3) コントロール良好状態が3~6か月持続したら、 治療のステップダウンを検討. ただし、 ステップダウンの時期は、 ウイルス感染後、 アレルギー性鼻炎の悪化時、 旅行前などを避ける.
4) ICS/LABA/LAMA±LTRAでもコントロール困難な喘息では、 生物学的製剤使用が考慮され、 専門医に紹介する.
1. はじめに
気管支喘息の長期管理で用いる薬剤
気管支喘息の治療の長期管理の主役は、 気道炎症を抑制する吸入ステロイド (ICS: Inhaled corticosteroid) である. 喘息の長期管理薬の基本的な戦略を図1に示す.
治療強度を上げる場合は、 長時間作用性β₂刺激薬 (long-acting β₂ agonist; LABA) を上乗せする、 さらに治療強度を上げる場合は、 長時間作用性吸入抗コリン薬 (long-acting muscarinic antagonist: LAMA) を追加する. 適宜、 ロイコトリエン受容体拮抗薬 (leukotriene receptor antagonist: LTRA) も併用する.

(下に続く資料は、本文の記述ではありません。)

/-- Table 13.8 for a newer copy with an intact header and an older one, if any. -/
def State.recoverPair (s : State) (n : Nat) (older : Option Nat) : State :=
  let b := s.keyCopy n
  let c := s.keys.cells
  let oldEpoch := match older with | some o => copyEpoch (s.keyCopy o) | none => 0
  if copyValid b then s.loadCopy n
  else if copyState b = 2 then
    let s1 := s.set1 F.KEYS_STAT_UNWRAPERR
    match older with
    | none => s1.keyFault.noRecord
    | some o =>
      let s2 := s1.loadCopy o
      (if copyTslot b < 8 then s2.wr (F.KEYS_SLOT (copyTslot b)) 0#32 else s2).keyFault
  else if copyState b = 1 ∧ payloadOk b ∧ copyEpoch b = c.epoch ∧ oldEpoch < c.epoch then
    let was := match older with | some o => copyLcs (s.keyCopy o) | none => 0
    let s1 := ({ s with keys := { s.keys with cells := { c with lcs := copyLcs b }, wipe := some (1 - n, 0) } }).showCells
    let done := buildCopy (copySeq b) (copyCounter b) (copyEpoch b) (copyLcs b) 2 (copyTslot b) (copyKind b) (b.drop 64)
    let s2 := (((s1.nvmWrite (keyRow n 0) (done.take 64)).set1 F.KEYS_STAT_ROLLFWD).loadCopy n).transitionEffects (copyLcs b)
    s2.legal 0x42 [byte was, byte (copyLcs b), byte c.epoch]
  else s.discardCopy b older

/-- The COUNTER of a copy whose header is intact and COMMITTED, else 0. -/
def spentCounter (c : List Byte) : Nat := if headerOk c ∧ copyState c = 2 then copyCounter c else 0

/-- The recovery of R447. KEYS_CTR starts from the highest COUNTER of the intact headers that are COMMITTED. -/
def State.keyRecover (s0 : State) : State :=
  let a := s0.keyCopy 0
  let b := s0.keyCopy 1
  let s := s0.put F.KEYS_CTR_COUNTER (max (spentCounter a) (spentCounter b))
  let older (o : Nat) : Option Nat := if copyValid (s.keyCopy o) then some o else none
  match headerOk a && decide (copyState a ≠ 0), headerOk b && decide (copyState b ≠ 0) with
  | true, true => if seqAbove (copySeq b) (copySeq a) then s.recoverPair 1 (older 0) else s.recoverPair 0 (older 1)
  | true, false => s.recoverPair 0 none
  | false, true => s.recoverPair 1 none
  | false, false => s.noRecord

/-- The boot ROM's step at 0.50 ms: each root key is checked against its check value, `bad` naming those that fail now; one that has
failed once fails for good (R429). -/
def State.checkRoots (s : State) (bad : List (Fin 3)) : State :=
  let k := s.keys
  let l := (List.range 3).map (fun i => k.cells.rootBad.getD i false || bad.any (fun b => decide (b.val = i)))
  let s1 := { s with keys := { k with cells := { k.cells with rootBad := l } } }
  if l.any id then ((s1.set1 F.KEYS_STAT_ROOTERR).set1 F.KEYS_STAT_FAULT).keyFault else s1

/-- The boot ROM's step at 0.50 ms: debug is decided from the cells (R451). -/
def State.decideDebug (s : State) : State :=
  let c := s.keys.cells
  s.showCells.putB F.KEYS_LC_DBG ((decide (c.lcs = 0) && c.dbgB) || (decide (c.lcs = 3) && c.dbgR))

end Sys2Proof.Machine
end

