/-- Whether a frame is sent protected: every JOIN, and DATA unless PLAIN is in force (R371, R386; log entry 24). -/
def State.txSec (s : State) (f : TxFrame) : Bool := decide (f.kind = 2) || !s.flag F.LINK_CFG_PLAIN

/-- SEQ and frame counter of a frame; a repetition keeps those of the first sending (R381). None while a reservation must
still be recorded, which RESWAIT shows. -/
def State.numberFrame (s : State) (f : TxFrame) : Option (TxFrame × State) :=
  let slot := s.txSlot f
  if (f.seq = none ∧ !s.seqRoom) ∨ (s.txSec f ∧ f.fc = none ∧ !s.fcRoom slot) then none
  else
    let (q, s1) := match f.seq with | some q => (q, s) | none => s.takeSeq
    let (c, s2) := if s.txSec f then (match f.fc with | some c => (some c, s1)
                                                      | none => let (c, t) := s1.takeFc slot; (some c, t)) else (f.fc, s1)
    some ({ f with seq := some q, fc := c }, s2.clr F.LINK_STAT_RESWAIT)

/-! ### The choice of method (R374 to R377) -/

/-- PHASE of an entry in 1/65536 s. -/
def State.phase (s : State) (n : Nat) : Nat := 65536 * s.get (F.LINK_NB_C_PSEC n) + s.get (F.LINK_NB_D_PFRAC n)

/-- One CSI of an entry with its drift, in 1/65536 s scaled by 16,000,000. -/
def State.stride (s : State) (n : Nat) : Int :=
  16384 * (2 ^ s.get (F.LINK_NB_A_CSI n) : Nat) * (16000000 + s.getI (F.LINK_NB_D_DRIFT n))

/-- The least m of R377: p at least 5 ms after the present. -/
def State.firstM (s : State) (n : Nat) : Int :=
  let need := ((s.count : Int) - (s.phase n : Int)) * 16000000 + 5242880000
  Int.neg ((-need) / s.stride n)

/-- p − PHASE for an m, in µs, and p as an instant of uptime in µs. -/
def State.predict (s : State) (n : Nat) (m : Int) : Nat × Nat :=
  let d := m * s.stride n
  let lead := d - ((s.count : Int) - (s.phase n : Int)) * 16000000
  ((d * 1000000 / (65536 * 16000000)).toNat, cyclesUs s.uptime + (lead * 1000000 / (65536 * 16000000)).toNat)

/-- The guard time G in µs. -/
def State.guardUs (s : State) (n span : Nat) : Nat :=
  (if s.flag (F.LINK_NB_B_DRIFTOK n) then s.get F.LINK_DRIFT_DRIFTR else s.get F.LINK_DRIFT_DRIFTB) * span / 2000000 + 1000

/-- The first m from `m` whose frame ends before the next window: preamble length and start in µs; none where the guard
has outgrown the CSI. -/
def State.rendezvousFrom (s : State) (n air : Nat) : Nat → Int → Option (Nat × Nat)
  | 0, _ => none
  | k + 1, m =>
    let (span, p) := s.predict n m
    let g := s.guardUs n span
    if 2 * g + 350 < 250000 * 2 ^ s.get (F.LINK_NB_A_CSI n) + 1000 then
      if s.fitsAir (p + g + 350) air then some (2 * g + 350, p - g) else s.rendezvousFrom n air k (m + 1)
    else none

/-- Bytes of a frame as it goes on air. -/
def State.txLen (s : State) (f : TxFrame) (train : Bool) : Nat :=
  if f.kind = 8 then f.payload.length
  else frameLen train (decide (f.kind = 2)) (s.flag F.LINK_CFG_SAMPEN) (s.txSec f) f.payload.length

/-- The bit rate in force. -/
def State.rate (s : State) : Nat := bitRate (s.get F.RADIO_MOD_RATE)

/-- Airtime of a train's copy, and the copies of a train to an entry (R376). -/
def State.copyAir (s : State) (f : TxFrame) : Nat := airUs s.rate 32 (s.txLen f true)
def State.copies (s : State) (f : TxFrame) (n : Nat) : Nat :=
  let c := s.copyAir f + 100
  (250000 * 2 ^ s.get (F.LINK_NB_A_CSI n) + 1000 + 2 * c + 100 + c - 1) / c

/-- The starts of a train's copies and its end in µs, pauses included, with the longest window it pauses for. -/
def State.trainFrom (s : State) (air : Nat) : Nat → Nat → Nat → List Nat × Nat × Nat
  | 0, t, m => ([], t - 100, m)
  | k + 1, t, m =>
    let (t1, m1) := s.nextFit air 70 t m
    let (l, e, m2) := s.trainFrom air k (t1 + air + 100) m1
    (t1 :: l, e, m2)

/-- A method's course from an instant: the starts of its frames' preambles, its end, its time on air, and the longest window
it pauses for; times in µs. -/
def State.course (s : State) (f : TxFrame) (m : Method) (t : Nat) : List Nat × Nat × Nat × Nat :=
  let body := airUs s.rate 0 (s.txLen f false)
  match m with
  | .short => ([t], t + airUs s.rate 32 (s.txLen f false), airUs s.rate 32 (s.txLen f false), 0)
  | .rendezvous pre => ([t], t + pre + body, pre + body, 0)
  | .telegram => ([t], t + f.air, f.air, 0)
  | .train =>
    let n := match f.nb with | some n => s.copies f n | none => 1
    let (l, e, w) := s.trainFrom (s.copyAir f) n t 0
    (l, e, n * s.copyAir f, w)
  | .long =>
    let pre := match f.nb with | some n => 250000 * 2 ^ s.get (F.LINK_NB_A_CSI n) + 1000 | none => 0
    let (e, w) := s.pauses 400 t pre 0
    let (e1, w1) := s.nextFit body 70 e w
    ([t], e1 + body, pre + body + (if e1 = e then 0 else e1 - e - w1), w1)

/-- The parts on air of a preamble with `left` µs to be sent from `t`: it stops for the windows (R375). -/
def State.preRuns (s : State) : Nat → Nat → Nat → List (Nat × Nat)
  | 0, t, left => [(t, t + left)]
  | k + 1, t, left => match s.windowFrom t with
    | none => [(t, t + left)]
    | some (w, l) =>
      if t + left ≤ w then [(t, t + left)]
      else (if t < w then [(t, w)] else []) ++ s.preRuns k (max t (w + l)) (left - (w - t))

/-- When a course from `t` is on air, ramps included: the copies of a train and the parts of a long preamble one by one (R26, R81,
R375, R376). -/
def State.airRuns (s : State) (f : TxFrame) (m : Method) (t : Nat) : List (Nat × Nat) :=
  let (starts, stop, air, _) := s.course f m t
  match m with
  | .train => starts.map (fun x => (x, x + s.copyAir f))
  | .long =>
    let body := airUs s.rate 0 (s.txLen f false)
    s.preRuns 400 t (air - body) ++ [(stop - body, stop)]
  | _ => [(t, stop)]

/-- The outcome of PLAN: a method with its start in µs, none while the frame waits, or the frame fails. -/
inductive Planning where
  | go (m : Method) (start : Nat)
  | wait
  | fail
  deriving DecidableEq, Repr

/-- PLAN (Table 11.6, R375). -/
def State.planTx (s : State) (f : TxFrame) : Planning :=
  let now := cyclesUs s.uptime
  if f.kind = 8 then .go .telegram now
  else match f.nb with
    | none => .go .short now
    | some n =>
      let csi := s.get (F.LINK_NB_A_CSI n)
      if s.flag (F.LINK_NB_A_VALID n) = false then .wait
      else if csi = 7 then .go .short now
      else
        let rv := if s.flag (F.LINK_NB_B_PHASEOK n) ∧ f.rdv < 2 then
            s.rendezvousFrom n (airUs s.rate 0 (s.txLen f false)) 600 (s.firstM n) else none
        match rv with
        | some (pre, start) => .go (.rendezvous pre) start
        | none =>
          let m : Method := if s.copyAir f ≤ 1000 * s.get F.LINK_CFG_TRAINMAX then .train else .long
          let (_, _, _, w) := s.course f m now
          if w ≤ 19000 then .go m now else if 2 ≤ f.rdv then .fail else .wait

/-! ### The sender (Table 11.7) -/

/-- The next telegram after one sent, the interval drawn at random within ±1/8 (R388). -/
def State.nextTelegram (s : State) : State :=
  let i := s.get F.LINK_WMB_INTERVAL
  let (d, s1) := s.draw (8192 * i + 1)
  { s1 with link := { s1.link with wmbAt := some (s1.uptime + 28672 * i + d) } }

/-- The frame leaves ring 3 and the sender is idle; after a telegram, sent or failed, the next falls due. -/
def State.dropHead (s : State) : State := match s.link.queue with
  | [] => s
  | f :: t =>
    let s1 := { s with link := { s.link with queue := t, tx := .idle } }
    let s2 := ((s1.dequeue 3 f.slot f.slots).showQueued).showRadio false
    if f.kind = 8 then s2.nextTelegram else s2

/-- The head of the queue is planned; one that fails is discarded. -/
def State.planHead (s : State) : State := match s.link.queue with
  | [] => s
  | f :: _ =>
    if s.uptime < f.notBefore ∨ !s.taskEnabled 0 then s
    else match s.planTx f with
      | .go m start => { s with link := { s.link with tx := .wait m (usCycles start) 0 } }
      | .wait => s
      | .fail => (s.bump F.LINK_CNT1_FAILED 1).dropHead

/-- A failed attempt (R379): the frame is planned again, or discarded after RETRIES attempts. Two failed rendezvous end the
entry's PHASEOK. -/
def State.failAttempt (s : State) (m : Method) : State := match s.link.queue with
  | [] => { s with link := { s.link with tx := .idle } }
  | f :: t =>
    let isRv : Bool := match m with | .rendezvous _ => true | _ => false
    let f1 := { f with attempts := f.attempts + 1, rdv := f.rdv + b2n isRv }
    let s1 := { s with link := { s.link with queue := f1 :: t, tx := .idle } }
    let s2 := match f.nb with
      | some n => if isRv ∧ f1.rdv = 2 then (s1.clr (F.LINK_NB_B_PHASEOK n)).bump F.LINK_CNT1_FALLBACK 1 else s1
      | none => s1
    if s.get F.LINK_CFG_RETRIES ≤ f1.attempts then (s2.bump F.LINK_CNT1_FAILED 1).dropHead
    else (s2.planHead).showRadio false

/-- A frame enters ring 3, where there is room. -/
def State.queueTx (s : State) (nb : Option Nat) (kind : Nat) (payload : List Byte) : Option State :=
  let f : TxFrame := ⟨nb, kind, payload, none, none, 0, 0, 0, 0, 0, 0⟩
  let n := slotsFor (s.txLen f false)
  if s.ringRoom 3 n then
    let (slot, s1) := s.enqueue 3 n payload
    some ({ s1 with link := { s1.link with queue := s1.link.queue ++ [{ f with slot := slot, slots := n }] } }).showQueued
  else none

/-- FRAME_QUEUED (R374, Table 11.7): the idle sender plans the frame at the head of ring 3, whose first slot is `slot`. -/
def execFrameQueued (slot : Nat) (s : State) : Host.Outcome State Fault Refusal :=
  .next (match s.link.queue, s.link.tx with
    | f :: _, .idle => if f.slot = slot then s.planHead else s
    | _, _ => s)

/-- The SAMP word for a frame that ends at an instant of uptime in cycles (Table 11.3). -/
def State.sampWord (s : State) (stop : Nat) : Option Nat :=
  if s.flag F.LINK_CFG_SAMPEN then
    match s.link.sampleAt with
    | some t =>
      let c := csiCycles (s.get F.LINK_CFG_CSI)
      let off := if stop < t then (t - stop) % c else (c - (stop - t) % c) % c
      some (s.get F.LINK_CFG_CSI * 2 ^ 28 + off % 2 ^ 24)
    | none => none
  else none

/-- The frame of ring 3 as it goes on air from `start`, ending at `stop` µs, with a train copy's COUNTDOWN. -/
def State.airFrame (s : State) (f : TxFrame) (key : List Nat) (stop : Nat) (countdown : Option Nat) : List Byte :=
  if f.kind = 8 then f.payload
  else
    let fr : Frame :=
      { typ := f.kind, ackreq := decide (f.kind = 0), sec := s.txSec f,
        dst := match f.nb with | some n => s.get (F.LINK_NB_A_ADDR n) | none => 0,
        src := s.get F.LINK_ADDR_ADDR, seq := f.seq.getD 0, countdown := countdown,
        devid := if f.kind = 2 then some s.devid else none, samp := s.sampWord (usCycles stop), fc := f.fc.getD 0,
        kid := match f.nb with | some n => s.get (F.LINK_NB_A_KID n) | none => 0, payload := nats f.payload }
    ofNats (fr.bytes key)

/-- The frames of a course, copies of a train with their COUNTDOWN (R376). -/
def State.airFrames (s : State) (f : TxFrame) (key : List Nat) (m : Method) (starts : List Nat) (stop : Nat) : List (List Byte) :=
  match m with
  | .train => starts.map (fun t =>
      let e := t + s.copyAir f
      s.airFrame f key e (some (((stop - e) * 4096 + 999999) / 1000000)))
  | _ => [s.airFrame f key stop none]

薬物治療だけでなく、 生活指導も大切であり、 アトピー素因を有する患者では、 アレルゲン (ダニ、 真菌類など) の回避指導が重要である. 喫煙や受動喫煙、 過労も含めた増悪因子の除去に努める.
テオフィリン製剤は、 弱い効果と安全性の懸念から、 長期管理として使用する機会は減っている. 世界的な喘息ガイドラインのGINA (Global Strategy for Asthma Management and Prevention) でも、 テオフィリン製剤を長期管理薬として使用しないことを推奨している¹⁾.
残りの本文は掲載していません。